# Aim of the exercise
Exactly as they appear below, repeat the lines from the one with "Table 5.3 of sa and sb, and" through the one with "WritesScalar s t c.val (fSD w) (p.2 (sreg", and no others.

# Supplied records
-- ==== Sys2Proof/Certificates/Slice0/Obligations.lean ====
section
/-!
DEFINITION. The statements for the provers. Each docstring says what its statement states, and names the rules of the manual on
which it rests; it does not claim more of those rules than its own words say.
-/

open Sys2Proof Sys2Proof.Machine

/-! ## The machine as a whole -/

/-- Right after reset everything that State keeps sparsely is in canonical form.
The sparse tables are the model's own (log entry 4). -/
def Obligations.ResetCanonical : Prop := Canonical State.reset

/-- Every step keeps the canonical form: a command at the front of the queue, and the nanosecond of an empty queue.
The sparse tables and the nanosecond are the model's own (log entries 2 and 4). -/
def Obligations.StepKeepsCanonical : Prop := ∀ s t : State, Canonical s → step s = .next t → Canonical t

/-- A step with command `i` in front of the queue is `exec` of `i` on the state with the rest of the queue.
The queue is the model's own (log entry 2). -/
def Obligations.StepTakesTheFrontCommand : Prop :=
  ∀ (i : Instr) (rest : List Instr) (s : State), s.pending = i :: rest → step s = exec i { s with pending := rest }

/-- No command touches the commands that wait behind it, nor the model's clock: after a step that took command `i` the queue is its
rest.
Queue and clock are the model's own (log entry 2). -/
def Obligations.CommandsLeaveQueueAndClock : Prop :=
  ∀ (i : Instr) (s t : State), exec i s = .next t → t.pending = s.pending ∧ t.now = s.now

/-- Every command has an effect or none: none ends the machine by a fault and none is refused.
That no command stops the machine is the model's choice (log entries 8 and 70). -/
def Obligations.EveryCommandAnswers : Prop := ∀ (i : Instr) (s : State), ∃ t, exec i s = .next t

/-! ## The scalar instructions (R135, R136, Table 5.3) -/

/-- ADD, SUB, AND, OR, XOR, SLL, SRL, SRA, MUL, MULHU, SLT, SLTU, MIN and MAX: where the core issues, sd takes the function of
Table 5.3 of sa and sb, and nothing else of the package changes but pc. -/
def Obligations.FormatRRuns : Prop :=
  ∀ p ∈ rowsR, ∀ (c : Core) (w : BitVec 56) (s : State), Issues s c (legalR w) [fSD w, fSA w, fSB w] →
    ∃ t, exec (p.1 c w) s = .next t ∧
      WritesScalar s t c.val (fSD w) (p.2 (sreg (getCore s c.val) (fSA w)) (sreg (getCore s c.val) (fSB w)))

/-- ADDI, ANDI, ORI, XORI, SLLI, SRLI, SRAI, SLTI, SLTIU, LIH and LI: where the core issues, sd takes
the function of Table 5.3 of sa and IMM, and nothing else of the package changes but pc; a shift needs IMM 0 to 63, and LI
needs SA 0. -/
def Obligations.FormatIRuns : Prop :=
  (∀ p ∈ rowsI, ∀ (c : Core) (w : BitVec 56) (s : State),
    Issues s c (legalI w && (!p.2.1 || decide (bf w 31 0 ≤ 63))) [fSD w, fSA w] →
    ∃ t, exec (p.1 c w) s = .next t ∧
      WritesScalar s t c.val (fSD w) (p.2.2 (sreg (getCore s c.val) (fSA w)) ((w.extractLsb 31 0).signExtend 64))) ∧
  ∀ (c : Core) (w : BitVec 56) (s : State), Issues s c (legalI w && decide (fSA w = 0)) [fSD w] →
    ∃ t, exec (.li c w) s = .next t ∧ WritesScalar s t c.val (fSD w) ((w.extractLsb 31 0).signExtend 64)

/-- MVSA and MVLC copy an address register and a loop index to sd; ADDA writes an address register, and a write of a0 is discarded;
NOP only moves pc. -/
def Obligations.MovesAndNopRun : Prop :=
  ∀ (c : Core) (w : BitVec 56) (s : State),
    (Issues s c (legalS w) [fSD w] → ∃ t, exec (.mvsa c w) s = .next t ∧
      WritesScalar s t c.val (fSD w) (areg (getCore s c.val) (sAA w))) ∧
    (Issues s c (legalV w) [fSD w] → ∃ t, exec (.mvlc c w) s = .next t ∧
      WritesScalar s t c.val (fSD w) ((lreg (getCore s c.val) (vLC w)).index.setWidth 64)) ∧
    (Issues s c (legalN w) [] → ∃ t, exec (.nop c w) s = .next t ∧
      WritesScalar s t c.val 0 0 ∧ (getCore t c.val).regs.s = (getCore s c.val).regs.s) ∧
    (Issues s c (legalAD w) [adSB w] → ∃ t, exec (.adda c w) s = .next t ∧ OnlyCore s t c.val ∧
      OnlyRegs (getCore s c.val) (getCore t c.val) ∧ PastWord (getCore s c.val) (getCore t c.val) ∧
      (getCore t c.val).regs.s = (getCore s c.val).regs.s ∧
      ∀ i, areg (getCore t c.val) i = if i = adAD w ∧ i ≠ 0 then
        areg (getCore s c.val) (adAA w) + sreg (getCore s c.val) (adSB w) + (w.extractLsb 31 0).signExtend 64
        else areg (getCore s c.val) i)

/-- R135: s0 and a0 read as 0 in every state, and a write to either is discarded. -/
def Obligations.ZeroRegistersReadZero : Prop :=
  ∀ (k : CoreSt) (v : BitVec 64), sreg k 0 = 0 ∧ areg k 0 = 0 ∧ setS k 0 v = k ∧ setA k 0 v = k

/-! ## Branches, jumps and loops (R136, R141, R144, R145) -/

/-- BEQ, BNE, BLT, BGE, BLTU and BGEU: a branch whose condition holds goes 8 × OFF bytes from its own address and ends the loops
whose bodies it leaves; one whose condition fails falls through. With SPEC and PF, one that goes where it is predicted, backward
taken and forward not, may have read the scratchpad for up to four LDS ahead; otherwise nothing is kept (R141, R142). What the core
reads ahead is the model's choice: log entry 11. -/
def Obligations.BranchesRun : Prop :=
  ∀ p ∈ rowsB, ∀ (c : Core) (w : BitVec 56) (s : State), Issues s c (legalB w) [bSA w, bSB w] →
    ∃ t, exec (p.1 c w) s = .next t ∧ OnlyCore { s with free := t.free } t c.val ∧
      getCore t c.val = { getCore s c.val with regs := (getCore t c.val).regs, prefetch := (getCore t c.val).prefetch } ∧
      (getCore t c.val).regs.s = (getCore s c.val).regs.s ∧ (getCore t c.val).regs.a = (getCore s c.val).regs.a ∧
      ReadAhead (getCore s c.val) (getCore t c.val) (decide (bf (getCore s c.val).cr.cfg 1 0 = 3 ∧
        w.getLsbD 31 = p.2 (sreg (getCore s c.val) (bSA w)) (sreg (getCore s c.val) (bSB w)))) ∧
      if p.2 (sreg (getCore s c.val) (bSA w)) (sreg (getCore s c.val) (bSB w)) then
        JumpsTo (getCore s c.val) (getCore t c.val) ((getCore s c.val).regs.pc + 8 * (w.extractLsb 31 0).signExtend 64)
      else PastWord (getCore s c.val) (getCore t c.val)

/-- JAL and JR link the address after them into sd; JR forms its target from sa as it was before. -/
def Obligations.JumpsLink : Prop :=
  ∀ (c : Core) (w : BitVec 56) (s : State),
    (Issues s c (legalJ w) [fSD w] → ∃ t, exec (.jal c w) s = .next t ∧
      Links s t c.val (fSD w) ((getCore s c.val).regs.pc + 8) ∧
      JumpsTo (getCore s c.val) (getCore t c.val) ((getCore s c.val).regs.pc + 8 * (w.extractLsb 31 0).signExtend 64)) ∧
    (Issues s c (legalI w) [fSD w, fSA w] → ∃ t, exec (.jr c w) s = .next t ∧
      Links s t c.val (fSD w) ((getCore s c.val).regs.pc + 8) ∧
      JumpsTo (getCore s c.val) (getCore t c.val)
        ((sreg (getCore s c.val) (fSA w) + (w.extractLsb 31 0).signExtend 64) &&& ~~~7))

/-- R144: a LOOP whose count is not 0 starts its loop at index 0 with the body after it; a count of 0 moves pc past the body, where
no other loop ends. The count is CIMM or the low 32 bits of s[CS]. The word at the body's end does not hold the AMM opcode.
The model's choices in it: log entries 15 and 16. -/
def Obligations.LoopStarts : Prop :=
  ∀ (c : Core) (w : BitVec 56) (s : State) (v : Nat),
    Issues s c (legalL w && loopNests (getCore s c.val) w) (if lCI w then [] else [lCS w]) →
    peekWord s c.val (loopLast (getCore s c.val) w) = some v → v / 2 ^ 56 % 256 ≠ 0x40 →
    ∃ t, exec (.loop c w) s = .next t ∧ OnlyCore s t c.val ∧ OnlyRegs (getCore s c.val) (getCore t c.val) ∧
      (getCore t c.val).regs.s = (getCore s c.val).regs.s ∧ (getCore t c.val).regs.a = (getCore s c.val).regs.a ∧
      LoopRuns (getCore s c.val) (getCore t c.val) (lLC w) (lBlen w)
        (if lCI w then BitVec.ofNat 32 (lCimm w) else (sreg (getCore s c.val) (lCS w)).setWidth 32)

# Task solution
Table 5.3 of sa and sb, and nothing else of the package changes but pc. -/
def Obligations.FormatRRuns : Prop :=
  ∀ p ∈ rowsR, ∀ (c : Core) (w : BitVec 56) (s : State), Issues s c (legalR w) [fSD w, fSA w, fSB w] →
    ∃ t, exec (p.1 c w) s = .next t ∧
      WritesScalar s t c.val (fSD w) (p.2 (sreg (getCore s c.val) (fSA w)) (sreg (getCore s c.val) (fSB w)))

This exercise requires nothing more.